When the line containing "if n = 0 then s" is found in the data below, copy it and each line after it through the line containing "let s1 := ((if", exactly and with no others.

[MATERIAL TO PROCESS Boundary: Start]

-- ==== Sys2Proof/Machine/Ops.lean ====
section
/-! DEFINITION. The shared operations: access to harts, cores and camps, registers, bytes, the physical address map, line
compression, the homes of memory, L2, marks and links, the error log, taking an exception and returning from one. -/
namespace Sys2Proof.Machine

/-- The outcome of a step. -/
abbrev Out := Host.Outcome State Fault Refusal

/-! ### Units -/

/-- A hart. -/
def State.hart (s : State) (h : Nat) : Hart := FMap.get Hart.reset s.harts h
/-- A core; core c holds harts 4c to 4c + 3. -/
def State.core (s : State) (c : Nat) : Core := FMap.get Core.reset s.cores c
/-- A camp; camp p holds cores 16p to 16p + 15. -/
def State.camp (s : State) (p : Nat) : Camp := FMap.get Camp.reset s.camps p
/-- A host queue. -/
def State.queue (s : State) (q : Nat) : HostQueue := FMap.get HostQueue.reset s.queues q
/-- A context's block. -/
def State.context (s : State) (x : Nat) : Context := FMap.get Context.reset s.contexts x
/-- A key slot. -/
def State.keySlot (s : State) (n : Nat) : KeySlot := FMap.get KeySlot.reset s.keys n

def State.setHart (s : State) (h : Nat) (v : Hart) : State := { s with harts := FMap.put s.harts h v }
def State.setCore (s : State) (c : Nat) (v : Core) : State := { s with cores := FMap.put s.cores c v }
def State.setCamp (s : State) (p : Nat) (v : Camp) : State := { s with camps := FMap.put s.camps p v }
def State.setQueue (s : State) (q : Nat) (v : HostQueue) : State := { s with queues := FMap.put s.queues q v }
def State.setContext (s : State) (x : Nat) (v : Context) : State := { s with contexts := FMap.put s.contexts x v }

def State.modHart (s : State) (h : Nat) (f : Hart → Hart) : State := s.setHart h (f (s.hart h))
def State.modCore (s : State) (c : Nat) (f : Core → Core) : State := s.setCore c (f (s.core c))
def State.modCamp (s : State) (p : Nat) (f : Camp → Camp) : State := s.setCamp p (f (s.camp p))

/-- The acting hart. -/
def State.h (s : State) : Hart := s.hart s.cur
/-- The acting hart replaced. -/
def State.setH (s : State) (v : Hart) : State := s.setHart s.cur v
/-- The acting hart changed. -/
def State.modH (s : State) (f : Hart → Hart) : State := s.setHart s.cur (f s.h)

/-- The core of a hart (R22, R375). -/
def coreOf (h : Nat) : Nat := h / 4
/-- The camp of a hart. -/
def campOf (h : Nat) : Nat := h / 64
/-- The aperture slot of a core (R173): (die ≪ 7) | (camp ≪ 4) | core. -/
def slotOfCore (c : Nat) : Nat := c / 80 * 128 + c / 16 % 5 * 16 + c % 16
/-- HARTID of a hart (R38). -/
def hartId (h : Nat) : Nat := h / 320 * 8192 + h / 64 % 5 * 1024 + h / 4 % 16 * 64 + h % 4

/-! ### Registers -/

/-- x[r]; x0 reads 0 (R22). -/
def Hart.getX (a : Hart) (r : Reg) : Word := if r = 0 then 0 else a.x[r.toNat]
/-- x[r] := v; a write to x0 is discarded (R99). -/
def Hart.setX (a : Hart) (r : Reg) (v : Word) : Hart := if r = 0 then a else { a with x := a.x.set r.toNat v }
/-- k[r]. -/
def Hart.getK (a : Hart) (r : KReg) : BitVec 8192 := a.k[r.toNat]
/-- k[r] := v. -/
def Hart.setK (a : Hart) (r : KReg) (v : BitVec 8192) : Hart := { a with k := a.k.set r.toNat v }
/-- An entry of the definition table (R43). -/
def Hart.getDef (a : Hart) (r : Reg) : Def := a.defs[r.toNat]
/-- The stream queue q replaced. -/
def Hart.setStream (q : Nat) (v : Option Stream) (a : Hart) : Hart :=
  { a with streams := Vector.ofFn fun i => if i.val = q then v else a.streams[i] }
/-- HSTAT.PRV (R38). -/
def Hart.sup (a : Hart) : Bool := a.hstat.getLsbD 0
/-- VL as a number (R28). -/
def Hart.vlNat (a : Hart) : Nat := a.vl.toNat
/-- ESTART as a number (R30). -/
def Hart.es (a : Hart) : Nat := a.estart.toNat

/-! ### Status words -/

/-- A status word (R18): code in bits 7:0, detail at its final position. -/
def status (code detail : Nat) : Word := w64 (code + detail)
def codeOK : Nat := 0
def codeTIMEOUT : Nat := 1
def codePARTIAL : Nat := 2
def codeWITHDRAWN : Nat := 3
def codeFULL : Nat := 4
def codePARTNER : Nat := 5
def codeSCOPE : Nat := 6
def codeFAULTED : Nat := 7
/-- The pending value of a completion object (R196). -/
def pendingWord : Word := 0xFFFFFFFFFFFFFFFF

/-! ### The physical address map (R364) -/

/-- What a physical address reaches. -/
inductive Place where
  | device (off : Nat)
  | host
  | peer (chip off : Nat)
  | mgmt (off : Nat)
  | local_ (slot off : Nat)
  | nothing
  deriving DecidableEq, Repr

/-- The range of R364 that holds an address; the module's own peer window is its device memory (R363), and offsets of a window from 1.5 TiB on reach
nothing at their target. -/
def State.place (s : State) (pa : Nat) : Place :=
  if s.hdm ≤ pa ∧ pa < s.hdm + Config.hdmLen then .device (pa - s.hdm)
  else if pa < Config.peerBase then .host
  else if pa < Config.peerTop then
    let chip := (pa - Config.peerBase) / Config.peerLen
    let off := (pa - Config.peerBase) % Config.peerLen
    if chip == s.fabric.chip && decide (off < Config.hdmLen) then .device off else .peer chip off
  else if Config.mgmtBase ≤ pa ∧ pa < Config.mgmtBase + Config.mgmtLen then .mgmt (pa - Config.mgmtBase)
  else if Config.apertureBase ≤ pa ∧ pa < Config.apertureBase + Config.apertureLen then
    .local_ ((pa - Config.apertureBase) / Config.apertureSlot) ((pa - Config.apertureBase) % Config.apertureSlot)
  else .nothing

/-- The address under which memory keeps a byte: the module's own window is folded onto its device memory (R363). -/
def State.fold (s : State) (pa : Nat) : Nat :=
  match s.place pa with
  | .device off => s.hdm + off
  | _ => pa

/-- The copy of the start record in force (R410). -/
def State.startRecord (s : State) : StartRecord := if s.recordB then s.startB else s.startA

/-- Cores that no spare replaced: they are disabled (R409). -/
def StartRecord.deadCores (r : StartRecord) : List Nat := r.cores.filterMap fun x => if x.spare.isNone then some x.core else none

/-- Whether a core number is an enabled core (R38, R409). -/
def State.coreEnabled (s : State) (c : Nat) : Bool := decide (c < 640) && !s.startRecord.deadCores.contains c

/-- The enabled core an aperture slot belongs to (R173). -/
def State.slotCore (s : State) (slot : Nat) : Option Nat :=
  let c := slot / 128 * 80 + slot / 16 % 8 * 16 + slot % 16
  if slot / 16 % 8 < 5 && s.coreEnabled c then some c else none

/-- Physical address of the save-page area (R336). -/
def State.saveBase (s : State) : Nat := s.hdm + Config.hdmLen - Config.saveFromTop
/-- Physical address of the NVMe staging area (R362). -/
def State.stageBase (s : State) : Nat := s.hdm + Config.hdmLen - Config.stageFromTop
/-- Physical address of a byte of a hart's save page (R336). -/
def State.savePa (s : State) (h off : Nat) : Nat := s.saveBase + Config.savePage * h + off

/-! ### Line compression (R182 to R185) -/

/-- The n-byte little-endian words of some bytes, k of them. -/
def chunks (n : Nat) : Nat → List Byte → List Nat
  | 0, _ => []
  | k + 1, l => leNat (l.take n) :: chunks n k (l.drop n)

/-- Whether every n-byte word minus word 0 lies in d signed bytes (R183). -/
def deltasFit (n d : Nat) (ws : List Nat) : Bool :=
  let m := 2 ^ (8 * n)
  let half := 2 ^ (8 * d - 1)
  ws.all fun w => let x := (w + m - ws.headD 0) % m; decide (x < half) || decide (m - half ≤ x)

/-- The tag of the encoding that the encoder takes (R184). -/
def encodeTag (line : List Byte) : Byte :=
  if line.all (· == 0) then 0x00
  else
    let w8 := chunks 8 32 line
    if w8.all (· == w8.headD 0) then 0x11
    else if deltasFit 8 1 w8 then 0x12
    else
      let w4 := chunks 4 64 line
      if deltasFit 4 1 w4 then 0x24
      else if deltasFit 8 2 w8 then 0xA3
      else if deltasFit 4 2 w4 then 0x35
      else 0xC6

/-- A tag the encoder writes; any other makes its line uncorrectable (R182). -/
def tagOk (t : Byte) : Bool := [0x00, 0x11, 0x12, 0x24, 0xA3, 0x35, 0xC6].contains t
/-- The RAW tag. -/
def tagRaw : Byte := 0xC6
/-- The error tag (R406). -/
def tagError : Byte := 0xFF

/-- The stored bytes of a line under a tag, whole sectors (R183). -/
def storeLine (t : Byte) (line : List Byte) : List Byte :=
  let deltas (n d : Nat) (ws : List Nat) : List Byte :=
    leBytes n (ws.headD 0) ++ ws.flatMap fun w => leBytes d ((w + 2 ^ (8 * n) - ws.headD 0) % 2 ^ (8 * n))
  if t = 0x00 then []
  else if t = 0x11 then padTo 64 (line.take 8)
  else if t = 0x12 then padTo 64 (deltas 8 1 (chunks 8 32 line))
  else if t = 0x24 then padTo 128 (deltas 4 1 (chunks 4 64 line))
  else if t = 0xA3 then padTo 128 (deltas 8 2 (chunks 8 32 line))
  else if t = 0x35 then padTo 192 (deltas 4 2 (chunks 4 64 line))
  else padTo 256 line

[MATERIAL TO PROCESS Boundary: End]
[MATERIAL TO PROCESS Boundary: Start]

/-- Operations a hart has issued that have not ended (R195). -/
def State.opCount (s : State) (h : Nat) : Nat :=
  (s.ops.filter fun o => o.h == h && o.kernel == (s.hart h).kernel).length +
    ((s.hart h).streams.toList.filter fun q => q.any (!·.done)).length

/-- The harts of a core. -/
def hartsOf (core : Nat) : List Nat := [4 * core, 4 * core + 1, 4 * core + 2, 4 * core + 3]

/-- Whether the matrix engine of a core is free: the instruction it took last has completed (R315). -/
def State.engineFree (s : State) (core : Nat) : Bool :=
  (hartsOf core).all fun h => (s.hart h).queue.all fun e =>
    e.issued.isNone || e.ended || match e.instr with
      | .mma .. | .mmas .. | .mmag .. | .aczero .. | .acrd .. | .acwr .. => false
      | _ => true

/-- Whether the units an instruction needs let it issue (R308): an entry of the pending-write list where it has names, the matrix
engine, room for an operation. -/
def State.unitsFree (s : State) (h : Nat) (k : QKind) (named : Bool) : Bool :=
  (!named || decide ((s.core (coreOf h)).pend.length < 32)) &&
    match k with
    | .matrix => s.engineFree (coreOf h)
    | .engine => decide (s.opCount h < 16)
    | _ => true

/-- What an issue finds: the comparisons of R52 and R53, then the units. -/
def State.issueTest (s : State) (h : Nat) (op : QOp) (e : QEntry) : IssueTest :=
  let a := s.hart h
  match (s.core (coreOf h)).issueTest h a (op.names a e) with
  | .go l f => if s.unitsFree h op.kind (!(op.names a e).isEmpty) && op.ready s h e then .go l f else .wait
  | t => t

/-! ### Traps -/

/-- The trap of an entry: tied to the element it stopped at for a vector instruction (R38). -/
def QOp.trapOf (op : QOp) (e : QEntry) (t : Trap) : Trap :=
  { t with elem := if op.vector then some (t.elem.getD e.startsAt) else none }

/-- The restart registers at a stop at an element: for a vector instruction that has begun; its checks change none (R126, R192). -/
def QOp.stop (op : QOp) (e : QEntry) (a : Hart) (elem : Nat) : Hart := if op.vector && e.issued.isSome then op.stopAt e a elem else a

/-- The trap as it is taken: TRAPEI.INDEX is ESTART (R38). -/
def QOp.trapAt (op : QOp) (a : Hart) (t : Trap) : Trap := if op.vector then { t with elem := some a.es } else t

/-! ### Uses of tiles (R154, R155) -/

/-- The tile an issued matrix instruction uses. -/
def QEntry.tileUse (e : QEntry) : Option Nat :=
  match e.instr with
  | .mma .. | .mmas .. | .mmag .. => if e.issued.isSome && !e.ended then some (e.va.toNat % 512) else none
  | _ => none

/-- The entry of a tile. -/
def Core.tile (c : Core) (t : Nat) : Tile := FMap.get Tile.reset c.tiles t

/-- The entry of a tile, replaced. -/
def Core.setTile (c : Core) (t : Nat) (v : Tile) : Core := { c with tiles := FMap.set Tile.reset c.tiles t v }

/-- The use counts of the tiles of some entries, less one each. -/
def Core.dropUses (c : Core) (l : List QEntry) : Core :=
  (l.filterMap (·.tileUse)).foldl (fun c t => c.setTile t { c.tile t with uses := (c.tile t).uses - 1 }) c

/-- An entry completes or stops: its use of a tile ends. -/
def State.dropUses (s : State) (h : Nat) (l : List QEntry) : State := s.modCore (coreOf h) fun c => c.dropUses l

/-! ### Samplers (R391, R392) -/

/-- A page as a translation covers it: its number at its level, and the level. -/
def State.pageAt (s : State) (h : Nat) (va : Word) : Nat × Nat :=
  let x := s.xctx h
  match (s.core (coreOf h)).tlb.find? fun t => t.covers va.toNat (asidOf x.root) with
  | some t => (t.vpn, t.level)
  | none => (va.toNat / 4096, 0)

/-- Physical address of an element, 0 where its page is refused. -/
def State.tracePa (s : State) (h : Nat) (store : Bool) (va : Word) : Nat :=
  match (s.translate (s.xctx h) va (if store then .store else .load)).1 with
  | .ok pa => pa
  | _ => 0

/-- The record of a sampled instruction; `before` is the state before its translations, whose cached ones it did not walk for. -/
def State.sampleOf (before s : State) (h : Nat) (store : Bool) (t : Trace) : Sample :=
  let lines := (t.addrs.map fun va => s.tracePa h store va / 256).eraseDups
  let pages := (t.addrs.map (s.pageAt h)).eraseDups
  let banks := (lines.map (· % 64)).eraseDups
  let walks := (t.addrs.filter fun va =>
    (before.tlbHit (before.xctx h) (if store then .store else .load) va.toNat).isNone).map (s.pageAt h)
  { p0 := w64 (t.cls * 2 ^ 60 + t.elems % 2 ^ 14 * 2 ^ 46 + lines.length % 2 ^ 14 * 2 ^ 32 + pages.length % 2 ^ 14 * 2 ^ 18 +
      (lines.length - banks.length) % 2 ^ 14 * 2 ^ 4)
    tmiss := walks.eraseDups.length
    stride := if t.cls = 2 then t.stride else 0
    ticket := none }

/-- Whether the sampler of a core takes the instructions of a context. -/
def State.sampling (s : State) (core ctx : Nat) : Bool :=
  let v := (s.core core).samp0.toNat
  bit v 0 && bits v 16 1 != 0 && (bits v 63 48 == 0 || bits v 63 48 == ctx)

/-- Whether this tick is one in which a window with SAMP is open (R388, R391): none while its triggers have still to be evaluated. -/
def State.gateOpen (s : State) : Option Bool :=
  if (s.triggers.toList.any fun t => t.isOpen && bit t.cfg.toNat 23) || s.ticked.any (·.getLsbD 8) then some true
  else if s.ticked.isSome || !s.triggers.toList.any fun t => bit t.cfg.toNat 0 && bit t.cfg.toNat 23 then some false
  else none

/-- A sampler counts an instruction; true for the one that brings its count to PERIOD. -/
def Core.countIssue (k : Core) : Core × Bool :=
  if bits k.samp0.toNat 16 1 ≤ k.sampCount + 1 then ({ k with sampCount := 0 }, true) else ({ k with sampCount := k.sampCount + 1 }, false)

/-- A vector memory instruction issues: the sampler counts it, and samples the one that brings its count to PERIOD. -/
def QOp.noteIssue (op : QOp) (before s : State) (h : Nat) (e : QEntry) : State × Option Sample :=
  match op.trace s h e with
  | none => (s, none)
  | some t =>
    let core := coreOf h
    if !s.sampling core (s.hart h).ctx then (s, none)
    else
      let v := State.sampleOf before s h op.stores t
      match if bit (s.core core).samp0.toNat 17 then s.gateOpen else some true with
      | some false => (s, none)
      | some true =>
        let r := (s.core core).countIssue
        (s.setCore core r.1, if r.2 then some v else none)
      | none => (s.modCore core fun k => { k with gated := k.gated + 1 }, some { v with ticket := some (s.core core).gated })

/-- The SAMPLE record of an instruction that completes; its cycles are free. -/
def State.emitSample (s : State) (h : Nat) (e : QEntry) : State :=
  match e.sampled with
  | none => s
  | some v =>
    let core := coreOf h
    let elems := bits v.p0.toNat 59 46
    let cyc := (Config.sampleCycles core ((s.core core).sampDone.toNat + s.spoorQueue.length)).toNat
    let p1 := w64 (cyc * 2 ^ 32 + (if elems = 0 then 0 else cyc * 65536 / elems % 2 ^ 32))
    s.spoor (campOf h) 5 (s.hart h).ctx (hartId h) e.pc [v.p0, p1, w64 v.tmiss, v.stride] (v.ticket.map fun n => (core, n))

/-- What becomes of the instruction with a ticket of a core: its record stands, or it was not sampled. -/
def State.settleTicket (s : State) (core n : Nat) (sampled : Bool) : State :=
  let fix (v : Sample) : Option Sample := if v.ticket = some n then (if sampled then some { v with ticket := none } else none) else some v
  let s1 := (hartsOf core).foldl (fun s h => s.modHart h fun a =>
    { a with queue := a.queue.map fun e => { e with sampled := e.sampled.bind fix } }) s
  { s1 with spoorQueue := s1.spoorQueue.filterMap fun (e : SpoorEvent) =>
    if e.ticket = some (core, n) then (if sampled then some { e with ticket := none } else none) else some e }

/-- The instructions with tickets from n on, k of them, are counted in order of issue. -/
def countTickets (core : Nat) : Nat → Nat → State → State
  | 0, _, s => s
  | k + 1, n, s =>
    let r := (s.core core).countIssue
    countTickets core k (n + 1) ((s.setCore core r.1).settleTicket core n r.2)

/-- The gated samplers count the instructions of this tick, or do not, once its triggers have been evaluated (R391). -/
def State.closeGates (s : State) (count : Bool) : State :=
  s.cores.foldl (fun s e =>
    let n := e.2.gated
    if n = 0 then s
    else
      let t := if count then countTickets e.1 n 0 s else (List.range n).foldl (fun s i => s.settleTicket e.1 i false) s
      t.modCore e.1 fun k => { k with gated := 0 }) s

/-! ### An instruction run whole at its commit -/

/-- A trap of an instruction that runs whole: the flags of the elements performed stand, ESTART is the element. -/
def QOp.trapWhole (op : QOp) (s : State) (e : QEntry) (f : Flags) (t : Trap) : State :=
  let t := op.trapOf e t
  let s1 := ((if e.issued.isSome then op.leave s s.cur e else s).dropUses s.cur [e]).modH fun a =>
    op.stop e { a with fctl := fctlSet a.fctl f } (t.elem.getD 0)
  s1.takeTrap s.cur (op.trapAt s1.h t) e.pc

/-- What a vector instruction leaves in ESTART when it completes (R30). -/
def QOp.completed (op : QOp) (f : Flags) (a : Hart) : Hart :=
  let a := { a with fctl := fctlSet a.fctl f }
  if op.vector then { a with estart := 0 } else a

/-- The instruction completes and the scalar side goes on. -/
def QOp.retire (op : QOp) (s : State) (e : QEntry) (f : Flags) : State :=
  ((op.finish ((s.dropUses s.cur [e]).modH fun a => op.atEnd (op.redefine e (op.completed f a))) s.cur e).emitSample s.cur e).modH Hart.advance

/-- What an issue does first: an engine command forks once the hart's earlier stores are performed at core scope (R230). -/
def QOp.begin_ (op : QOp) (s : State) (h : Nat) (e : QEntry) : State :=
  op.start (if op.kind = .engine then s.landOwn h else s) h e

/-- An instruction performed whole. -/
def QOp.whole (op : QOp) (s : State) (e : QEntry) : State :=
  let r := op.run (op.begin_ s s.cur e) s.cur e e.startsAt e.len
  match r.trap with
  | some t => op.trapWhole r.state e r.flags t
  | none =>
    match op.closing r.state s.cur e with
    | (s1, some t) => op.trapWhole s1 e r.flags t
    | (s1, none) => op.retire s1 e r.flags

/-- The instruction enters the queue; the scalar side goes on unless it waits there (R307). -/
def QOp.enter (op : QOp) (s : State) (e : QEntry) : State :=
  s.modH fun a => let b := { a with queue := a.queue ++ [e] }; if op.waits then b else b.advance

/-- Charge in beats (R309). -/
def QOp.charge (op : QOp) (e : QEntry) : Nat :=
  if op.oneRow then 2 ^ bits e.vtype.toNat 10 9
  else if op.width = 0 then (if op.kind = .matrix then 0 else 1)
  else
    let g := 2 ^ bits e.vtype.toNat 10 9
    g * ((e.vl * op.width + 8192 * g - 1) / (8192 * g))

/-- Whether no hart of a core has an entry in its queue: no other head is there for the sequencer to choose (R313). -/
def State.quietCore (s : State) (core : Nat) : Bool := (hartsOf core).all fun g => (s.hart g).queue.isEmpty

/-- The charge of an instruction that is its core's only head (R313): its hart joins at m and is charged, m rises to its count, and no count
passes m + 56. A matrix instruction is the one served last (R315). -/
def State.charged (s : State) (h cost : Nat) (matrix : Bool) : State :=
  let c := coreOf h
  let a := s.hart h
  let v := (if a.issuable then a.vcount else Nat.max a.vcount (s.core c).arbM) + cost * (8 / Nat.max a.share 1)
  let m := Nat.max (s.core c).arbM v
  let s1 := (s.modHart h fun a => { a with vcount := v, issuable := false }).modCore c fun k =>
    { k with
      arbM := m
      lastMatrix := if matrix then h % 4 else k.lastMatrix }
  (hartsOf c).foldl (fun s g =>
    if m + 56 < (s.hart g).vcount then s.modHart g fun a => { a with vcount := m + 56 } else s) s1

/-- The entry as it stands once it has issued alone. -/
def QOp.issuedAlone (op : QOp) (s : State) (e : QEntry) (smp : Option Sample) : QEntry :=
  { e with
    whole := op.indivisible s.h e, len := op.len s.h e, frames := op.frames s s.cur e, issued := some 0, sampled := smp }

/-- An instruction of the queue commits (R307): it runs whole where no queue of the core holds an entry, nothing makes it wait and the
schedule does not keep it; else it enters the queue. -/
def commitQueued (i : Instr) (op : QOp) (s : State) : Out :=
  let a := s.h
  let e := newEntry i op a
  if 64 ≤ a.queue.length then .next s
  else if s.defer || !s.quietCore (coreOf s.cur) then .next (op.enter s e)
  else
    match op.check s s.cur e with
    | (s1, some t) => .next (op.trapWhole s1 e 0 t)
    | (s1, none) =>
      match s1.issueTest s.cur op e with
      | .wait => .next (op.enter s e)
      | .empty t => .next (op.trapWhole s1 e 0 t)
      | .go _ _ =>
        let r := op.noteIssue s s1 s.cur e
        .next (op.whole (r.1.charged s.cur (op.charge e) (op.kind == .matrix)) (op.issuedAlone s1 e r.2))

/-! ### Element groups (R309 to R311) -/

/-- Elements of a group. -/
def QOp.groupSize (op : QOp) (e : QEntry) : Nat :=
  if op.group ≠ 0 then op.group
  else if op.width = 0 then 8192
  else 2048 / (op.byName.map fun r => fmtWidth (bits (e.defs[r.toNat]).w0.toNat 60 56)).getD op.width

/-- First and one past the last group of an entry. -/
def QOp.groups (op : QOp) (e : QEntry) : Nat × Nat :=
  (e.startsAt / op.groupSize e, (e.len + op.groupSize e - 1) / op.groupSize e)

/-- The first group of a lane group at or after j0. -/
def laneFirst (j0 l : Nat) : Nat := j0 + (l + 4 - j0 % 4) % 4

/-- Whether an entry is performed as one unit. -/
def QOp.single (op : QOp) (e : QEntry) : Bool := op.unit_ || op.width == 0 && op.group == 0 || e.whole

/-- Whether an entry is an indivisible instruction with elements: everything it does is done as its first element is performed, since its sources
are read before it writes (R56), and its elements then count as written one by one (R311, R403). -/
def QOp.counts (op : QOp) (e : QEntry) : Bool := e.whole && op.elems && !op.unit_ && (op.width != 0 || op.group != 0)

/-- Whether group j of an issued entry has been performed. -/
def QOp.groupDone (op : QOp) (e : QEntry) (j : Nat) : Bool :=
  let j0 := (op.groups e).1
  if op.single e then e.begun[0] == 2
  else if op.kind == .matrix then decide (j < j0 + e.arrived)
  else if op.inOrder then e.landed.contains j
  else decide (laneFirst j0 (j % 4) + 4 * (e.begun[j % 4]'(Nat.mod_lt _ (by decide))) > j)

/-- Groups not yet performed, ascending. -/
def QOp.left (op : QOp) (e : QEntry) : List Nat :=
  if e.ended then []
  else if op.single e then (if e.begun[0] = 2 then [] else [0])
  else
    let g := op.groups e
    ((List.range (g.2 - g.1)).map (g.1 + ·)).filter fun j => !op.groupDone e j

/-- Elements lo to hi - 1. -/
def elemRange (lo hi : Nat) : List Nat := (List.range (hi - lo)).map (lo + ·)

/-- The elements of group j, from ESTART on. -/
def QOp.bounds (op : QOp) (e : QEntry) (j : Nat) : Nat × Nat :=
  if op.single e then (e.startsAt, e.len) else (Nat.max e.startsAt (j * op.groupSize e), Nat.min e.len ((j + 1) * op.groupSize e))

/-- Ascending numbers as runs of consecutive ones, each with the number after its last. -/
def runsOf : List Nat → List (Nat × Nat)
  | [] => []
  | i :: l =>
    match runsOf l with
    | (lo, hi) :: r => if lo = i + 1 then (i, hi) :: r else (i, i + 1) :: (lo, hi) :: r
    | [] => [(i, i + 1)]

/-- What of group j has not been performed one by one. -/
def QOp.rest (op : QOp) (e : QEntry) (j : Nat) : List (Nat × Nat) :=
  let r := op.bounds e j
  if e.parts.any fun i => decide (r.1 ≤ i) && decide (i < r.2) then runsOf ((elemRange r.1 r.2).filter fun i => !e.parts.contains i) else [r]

[MATERIAL TO PROCESS Boundary: End]

TASK SOLUTION:
    if n = 0 then s
    else
      let t := if count then countTickets e.1 n 0 s else (List.range n).foldl (fun s i => s.settleTicket e.1 i false) s
      t.modCore e.1 fun k => { k with gated := 0 }) s

/-! ### An instruction run whole at its commit -/

/-- A trap of an instruction that runs whole: the flags of the elements performed stand, ESTART is the element. -/
def QOp.trapWhole (op : QOp) (s : State) (e : QEntry) (f : Flags) (t : Trap) : State :=
  let t := op.trapOf e t
  let s1 := ((if e.issued.isSome then op.leave s s.cur e else s).dropUses s.cur [e]).modH fun a =>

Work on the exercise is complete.